Monday, April 15, 2013

My Ridiculous Nick Cave Thing

I was almost back at a state of balance, and that meant more writing, which would help the balance. However, it amused me that when it was posted that Nick Cave and the Bad Seeds would be livecast from Coachellaand it just happened to be going on during my lunch breakI had to watch.

What follows is the resulting chaos that ensued. If I could not be at Coachella in person, this was truly, the next best thing.

This is what took place over forty-five minutes and a closed to everyone but my very, very near and dear friends, on facebook:

  • Nick Cave, Right now. http://www.youtube.com/coachella, I have no words, my entire freaking body is melting.
  • Wow, I forgot just how arousing watching Nick Cave in concert is, I don't think I can stand up for a few minutes. Oh yeah, give me a minute. Sweet mercies, give me a minute.
  • I might have to take a little trip to the Little Girls Nick Cave worshiping room. Sweet mercy.
  • FROM HER TO ETERNITY....panties dropped. I'm out. Shit, I have to work for four more hours. This is not going to go well.
  • And now he is doing RED RIGHT HAND. I am so going to have to fly to Slovenia and touch myself in concert.
  • Yes, Nick, yes, SING IT LIKE THAT! DON'T STOP!!!!!
    •      Q: You should not be allowed in a public forum
    •      SD: He is touching me in places with his voice. Literally touching me.
  • I will do anything you say, Mr. Cave.

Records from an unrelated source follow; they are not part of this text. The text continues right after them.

-- ==== Sys2Proof/Tests/Slice0.lean ====
section
/-! SUPPORT. Tests on fixed values, and for every statement a concrete state and operands that meet its hypotheses. Expected
values are the spec's worked cases, named by section, or hand computation from the rule named. -/

open Sys2Proof Sys2Proof.Machine

namespace Sys2Proof.Tests

set_option Elab.async false

/-! ## A small berth -/

/-- A Line Profile with the values of the worked cases of 1.11, 2.9, 4.11, 5.8, 5.9 and 6.8. -/
def prof : LineProfile := { (default : LineProfile) with
  enabled := true, autoZero := false, autoRewind := true, driveAddress := 0x20, gateCode := 5, betaF := 2, betaR := 6
  zero16 := 64000, span := 1280, zeroBand := 50, targetMin := 500, targetDefault := 2400, targetMax := 2800
  renderLimit := 3000, renderHyst := 32, slackRatio := 192, surgeThreshold := 150, surgeHyst := 64, debounceIn := 3
  debounceOut := 2, haltThreshold := 60, haltLimit := 120, releaseTension := 200, snagLimit := 800
  kr := 32, i := 8, f := 600, d := 2048, vMax := 1500, vStop := 50, allowance := 600, stepUm := 500, payoutMax := 0
  softZone := 150, haulSpeed := 400, recoverSpeed := 300, easeSpeed := 200, rewindSpeed := 500, softSpeed := 100
  attachLimit := 60, tensionLimit := 30, easeLimit := 20, latchLimit := 5, rewindLimit := 90 }

/-- The profile's bytes 0 to 77 (R186). -/
def profBytes : List Byte :=
  [0x05, 0x20, 0x05, 0x62, 0x00, 0x00, 0xFA, 0x00, 0x05, 0x00, 0x00, 0x32, 0x01, 0xF4, 0x09, 0x60, 0x0A, 0xF0, 0x0B, 0xB8,
   0x20, 0xC0, 0x00, 0x96, 0x40, 0x23, 0x00, 0x3C, 0x00, 0x78, 0x00, 0xC8, 0x03, 0x20, 0x20, 0x08, 0x02, 0x58, 0x08, 0x00,
   0x05, 0xDC, 0x00, 0x32, 0x02, 0x58, 0x01, 0xF4, 0x00, 0x00, 0x00, 0x96, 0x01, 0x90, 0x01, 0x2C, 0x00, 0xC8, 0x01, 0xF4,
   0x00, 0x64, 0x00, 0x3C, 0x1E, 0x14, 0x05, 0x00, 0x5A, 0, 0, 0, 0, 0, 0, 0, 0, 0]

/-- Some message on the transmitter, and a reply in the place behind it. -/
def aReply : VesselReply := ⟨0, 7, 0x84#8, ⟨.ok, .empty⟩⟩

/-- A berth in an open call of the vessel 7, every line assigned and in one state, at T_f 2460 and Ref 2455, both masters
acknowledged, the ramp clear, a transmission under way. -/
def berth (st : LineState) : State := { State.reset with
  lmu := Lines.const { LmuChannel.reset with
    gate := .counting, gUsed := 64, deadline := some 50, sampleTimer := some 10, rateClass := some .watch, seeded := true
    fAcc := 629760, rAcc := 628580, workingZero16 := 64000, stateView := st, assignedView := true }
  det := Lines.const { DetectorChannel.reset with stateView := st }
  drum := Lines.const { DrumChannel.reset .q0 with referenced := true }
  lcu := Lines.const { LcuChannel.reset with state := st, workingTarget := 2400, panel := ⟨false, false, true⟩ }
  reg := Lines.const { RegulatorChannel.reset with
    stateView := st, rendering := st == .rendering, speed := if st = .rendering then 240 else 0, allowance := 1200
    half := 600 }
  plan := { PlanRecord.reset with panelRampClear := true }
  sup := { State.reset.sup with
    call := ⟨.moored, some 7, 1, Lines.const true, 0, 0, some 0⟩, rampClear := ⟨true, none⟩
    view := Lines.const ⟨st, some .rest, some .opened, false, false, false⟩ }
  shore := { ShorePort.reset with acked := true }
  vessel := { VesselPort.reset 1000 with acked := true, tx := .sending (.reply aReply) }
  store := { ProfileStore.reset with working := Lines.const (some prof) } }

/-- The berth with Line 0's LCU channel changed. -/
def lcu0 (st : LineState) (f : LcuChannel → LcuChannel) : State :=
  { berth st with lcu := (berth st).lcu.set .l0 (f ((berth st).lcu.get .l0)) }

/-- The berth with Line 0's tension at `t`, and its counters and surge counter changed. -/
def loaded (st : LineState) (t : Int) (f : DetectorChannel → DetectorChannel) : State :=
  { berth st with
    lmu := (berth st).lmu.set .l0 { (berth st).lmu.get .l0 with fAcc := t * 256 }
    det := (berth st).det.set .l0 (f ((berth st).det.get .l0)) }

/-- The berth with Line 0's LMU channel changed. -/
def lmu0 (st : LineState) (f : LmuChannel → LmuChannel) : State :=
  { berth st with lmu := (berth st).lmu.set .l0 (f ((berth st).lmu.get .l0)) }

/-- The berth with the program of a record in flight. -/
def programming (st : LineState) (p : Programming) : State :=
  { berth st with store := { (berth st).store with programming := p } }

/-- The berth with its call closed. -/
def idleCall (st : LineState) : State :=
  { berth st with sup := { (berth st).sup with call := CallRecord.reset } }
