-- ==== Sys2Proof/Machine/State.lean ====
section
/-! DEFINITION. The state of the HLS1024 core (R20) with the outside events that wait for it, as plain data. -/

namespace Sys2Proof.Machine

/-- The digest phase (R28). The encoding 3 is never held (I18; log 16). -/
inductive Phase
  /-- 0: no INIT since reset. -/
  | uninit
  /-- 1: INIT done, blocks may be absorbed. -/
  | absorbing
  /-- 2: the last block is absorbed. -/
  | final
deriving DecidableEq, Repr

/-- The error codes (R220). The codes 7 to 15 are never produced (I17; log 16). -/
inductive ErrCode
  | none
  | illegalCmd
  | range
  | sequence
  | inputTooLarge
  | busyViolation
  | internal
deriving DecidableEq, Repr

/-- One host access to the register window (R82): its 12-bit byte offset (R97 `bus_addr`) and its width in bytes. -/
inductive Access
  /-- `MemRead(off, size)`. -/
  | read (off : BitVec 12) (size : Nat)
  /-- `MemWrite(off, size, v)`. -/
  | write (off : BitVec 12) (size : Nat) (v : Word)
deriving DecidableEq, Repr

/-- What happens next, as R97 has a model count it: "each acknowledged bus access is one atomic host step ..., each
command completion one core step, and reset one step" (log 4). -/
inductive Event
  /-- The core completes the work it has: the command in flight, or the reset clear. -/
  | core
  /-- The host accesses the window. -/
  | bus (a : Access)
  /-- The reset input `rst_n` is asserted and released (R250; log 13). -/
  | resetPin
deriving DecidableEq, Repr

/-- The answer of the bus port to the last access (R97 `bus_rdata`, `bus_ack`, `bus_err`; log 12). -/
inductive BusReply
  /-- No access since reset. -/
  | idle
  /-- A read was performed and returned this word. -/
  | data (v : Word)
  /-- A write was performed. -/
  | ack
  /-- A bus error: the access was refused and did nothing (R82, R222). -/
  | busError
deriving DecidableEq, Repr

/-- Reasons for the machine to stop with a fault: NONE. Every error of this hardware is a state, ERR = 1, out of which a
reset leads (R224, R231), so no event stops it. Raised by nobody; safe. -/
inductive Fault
deriving DecidableEq, Repr

/-- Reasons for a refusal. -/
inductive Refusal
  /-- An instruction without a meaning. Raised by an arm of `exec` that has none yet: no arm. Safe. -/
  | notModelled (mnemonic : String)
deriving DecidableEq, Repr

end Sys2Proof.Machine

namespace Sys2Proof.Machine

/-- The state. The fields from `S` to `clearing` are the spec's (R20), in its order; the others are the model's. -/
structure State where
  /-- State register file (R21). -/
  S : Vector Residue 512
  /-- Transfer register (R24). -/
  x : Residue
  /-- Block buffer (R25). -/
  bb : Vector Byte 64
  /-- Digest register (R26). -/
  dg : Residue
  /-- Block counter (R27). -/
  blkcnt : BitVec 64
  /-- Digest phase (R28). -/
  phase : Phase
  /-- Sticky error flag (R29). -/
  err : Bool
  /-- First error code (R29). -/
  errcode : ErrCode
  /-- First error's command word (R29). -/
  errcmd : Word
  /-- Interrupt enable (R30). -/
  irqEn : Bool
  /-- Completion pending (R30). -/
  doneP : Bool
  /-- Error pending (R30). -/
  errP : Bool
  /-- Command in flight, or reset clear in progress (R31). -/
  busy : Bool
  /-- The in-flight command word, if any (R31). -/
  inflight : Option Word
  /-- Round counter (R32). -/
  rndctr : BitVec 4
  /-- Reset clear in progress (R33). -/
  clearing : Bool
  /-- MODEL: the build-time configuration, the argument R11 to R14 ask for. No step writes it (R34; log 1). -/
  cfg : Config
  /-- MODEL: what happens next, in order (R90, R227; log 4). -/
  events : List Event
  /-- MODEL: the answer of the bus port to the last access (R97; log 12). -/
  reply : BusReply
  /-- MODEL: how many free values have been drawn (log 7, log 8). -/
  draws : Nat
deriving DecidableEq, Repr

/-- The state right after a reset of a core built with `c` (R51, R251): the clear is running, so BUSY = 1. S is 0 at
once (log 9). -/
def State.resetWith (c : Config) : State where
  S := Vector.replicate 512 0
  x := 0
  bb := Vector.replicate 64 0
  dg := 0
  blkcnt := 0
  phase := .uninit
  err := false
  errcode := .none
  errcmd := 0
  irqEn := false
  doneP := false
  errP := false
  busy := true
  inflight := Option.none
  rndctr := 0
  clearing := true
  cfg := c
  events := []
  reply := .idle
  draws := 0

/-- The state right after reset (R51), for the spec's own test instance T (D41; DESIGN CHOICE, log 1: P, IV, RC and E are
open parameters; a statement about reset is made about `resetWith c` for every `c`). -/
def State.reset : State := State.resetWith Config.testT

end Sys2Proof.Machine
end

Anything. "JACK THE RIPPER!!!!!!!!" I'm gonna wish I had brought a change of panties to work.
  • Watching me play piano is like watching Nick Cave play piano, only when Nick does it, apparently you pants turn to molten lava!
    •      C: Wait his pants turn to lava? Or spectators' pants turn to lava? 'Cause I would not be so sure you didn't have the same impact.
    •      SD: As, I recall, you weren't wearing pants.
    •      SD: And that sounded much dirtier than I meant, but I think you were in one of those sundresses.
    •      SD: And I'm just gonna stop digging this hole.
  • Oh my fucking God, Nick just took of his jacket and jumped into the audience. Someone, someone, teleport me to L.A stat. And he is singing MOTHER FUCKING STAGGER LEE!!!! You don't even know. You DON'T EVEN KNOW!
  • NONONONONONONON FUCK YOU INTERNET, DO YOU NOT CRASH ON ME DURING MOTHER FUCKING STAGGER LEE!
  •  Apparently watching me watch Nick Cave has upset my co-workers. I miss working from home. Granted, my flatmate would probably not approve of the things I'd have had to do on the couch during lunch.
  • I GOT IT BACK. And good night nurse, sweet Nick Cave.
  • There is something about the way Nick Cave says get down on your knees and "suck my dick" that makes you want to make that happen. Oh yeah.
  • Alright Nick, you have ten minutes. What can you do to me in ten minutes?
  • MERCY SEAT!!!! Yes, yes, yes, I will sit on your Mercy Seat. It is waiting, and I do think my head is burning. Also, if I rub my legs together anymore I'm gonna have holes in my jeans.
  • Yes, the wind is blowing against Nick Cave as he sings the Mercy Seat, and yes, yes, I am probably going to get fired if anyone realizes what I am doing over here....drool.
  • Okay, is it sexual harassment to make your co-workers watch you watching Nick Cave? If so, I'm in trouble. And yes, I did just make them all gather around my computer while I watched Mercy Seat.
  • Okay, I had enough time to watch the entire set, I have to skip the encore, but I also need to clean myself up before I go train some teachers.
  • That, my friends, was the best Nick Cave set ever, and I just barely had enough time to watch it. Sorry I didn't keep you all posted about watching it though, hard to keep up with Nick Cave, you know.
  • The person whose lesson I am watching just asked for some background music. You have no idea how hard it was for me not to play Nick Cave.
  • If you hear Nick Cave a rockin, don't come a knockin. No seriously. I suggest just backing away.